-- ==== Sys2Proof/Machine/Dispatch.lean ====
section
/-! DEFINITION. The meaning of every command: one arm per constructor, each one call. -/

namespace Sys2Proof.Machine
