-- ==== Sys2Proof/WellFormed.lean ====
section
/-! DEFINITION. Which commands can be sent at all: byte strings have the length their layout gives them. A command that is not well
formed stands for nothing on the hardware; the meanings are total all the same. -/

namespace Sys2Proof

/-- A KOP datagram's parts have the sizes R356 gives them. -/
def KMsg.wellFormed (m : KMsg) : Bool := m.tag.length == 32 && decide (m.payload.length ≤ 1184)

/-- A command is well formed: descriptors are 32 bytes (R25, R47, R130, R166), doorbells 16 (R332), messages as in R356, an item of
the queue macro has at least one segment (R113), an error pattern covers a 36-byte sector (R406). -/
def Instr.wellFormed : Instr → Bool
  | .moveIssue _ d _ => d.length == 32
  | .passIssue _ d _ => d.length == 32
  | .selIssue _ d _ => d.length == 32
  | .gatherAddr _ d _ => d.length == 32
  | .gatherIndex _ d _ => d.length == 32
  | .gatherHostRead _ d _ _ => d.length == 32
  | .gatherHostWrite _ d _ => d.length == 32
  | .doorbellTail _ d => d.length == 16
  | .doorbellHead _ d => d.length == 16
  | .doorbellCancel _ d => d.length == 16
  | .queueWrite _ item => decide (item.segs ≠ [])
  | .stackReadReturn _ _ _ reads => reads.all (fun r => r.all (fun f => f.err.length == 36))
  | .lintRead _ errs _ => errs.all (fun f => f.err.length == 36)
  | .kopOpen m nonce => m.wellFormed && nonce.length == 16
  | .identify m => m.wellFormed
  | .claim m => m.wellFormed
  | .kopClose m => m.wellFormed
  | .kopRead m => m.wellFormed
  | .kopWrite m => m.wellFormed
  | .kopNotifyIn m => m.wellFormed
  | .rbInitiate m => m.wellFormed
  | .rbSegment m => m.wellFormed
  | .rbEnd m => m.wellFormed
  | .rbAbort m => m.wellFormed
  | .wbInitiate m => m.wellFormed
  | .wbSegment m _ => m.wellFormed
  | .wbEnd m => m.wellFormed
  | .wbAbort m => m.wellFormed
  | _ => true

end Sys2Proof
end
■ ■ ■ ■ ■
■ Assignment ■
Reproduce each entry above character for character.

■ Answer to this problem ■
-- ==== Sys2Proof/Machine/Dispatch.lean ====
section
/-! DEFINITION. The meaning of every command: one arm per constructor, each one call. -/

namespace Sys2Proof.Machine
-- ==== Sys2Proof/WellFormed.lean ====
section
/-! DEFINITION. Which commands can be sent at all: byte strings have the length their layout gives them. A command that is not well
formed stands for nothing on the hardware; the meanings are total all the same. -/

namespace Sys2Proof

/-- A KOP datagram's parts have the sizes R356 gives them. -/
def KMsg.wellFormed (m : KMsg) : Bool := m.tag.length == 32 && decide (m.payload.length ≤ 1184)

/-- A command is well formed: descriptors are 32 bytes (R25, R47, R130, R166), doorbells 16 (R332), messages as in R356, an item of
the queue macro has at least one segment (R113), an error pattern covers a 36-byte sector (R406). -/
def Instr.wellFormed : Instr → Bool
  | .moveIssue _ d _ => d.length == 32
  | .passIssue _ d _ => d.length == 32
  | .selIssue _ d _ => d.length == 32
  | .gatherAddr _ d _ => d.length == 32
  | .gatherIndex _ d _ => d.length == 32
  | .gatherHostRead _ d _ _ => d.length == 32
  | .gatherHostWrite _ d _ => d.length == 32
  | .doorbellTail _ d => d.length == 16
  | .doorbellHead _ d => d.length == 16
  | .doorbellCancel _ d => d.length == 16
  | .queueWrite _ item => decide (item.segs ≠ [])
  | .stackReadReturn _ _ _ reads => reads.all (fun r => r.all (fun f => f.err.length == 36))
  | .lintRead _ errs _ => errs.all (fun f => f.err.length == 36)
  | .kopOpen m nonce => m.wellFormed && nonce.length == 16
  | .identify m => m.wellFormed
  | .claim m => m.wellFormed
  | .kopClose m => m.wellFormed
  | .kopRead m => m.wellFormed
  | .kopWrite m => m.wellFormed
  | .kopNotifyIn m => m.wellFormed
  | .rbInitiate m => m.wellFormed
  | .rbSegment m => m.wellFormed
  | .rbEnd m => m.wellFormed
  | .rbAbort m => m.wellFormed
  | .wbInitiate m => m.wellFormed
  | .wbSegment m _ => m.wellFormed
  | .wbEnd m => m.wellFormed
  | .wbAbort m => m.wellFormed
  | _ => true

end Sys2Proof
end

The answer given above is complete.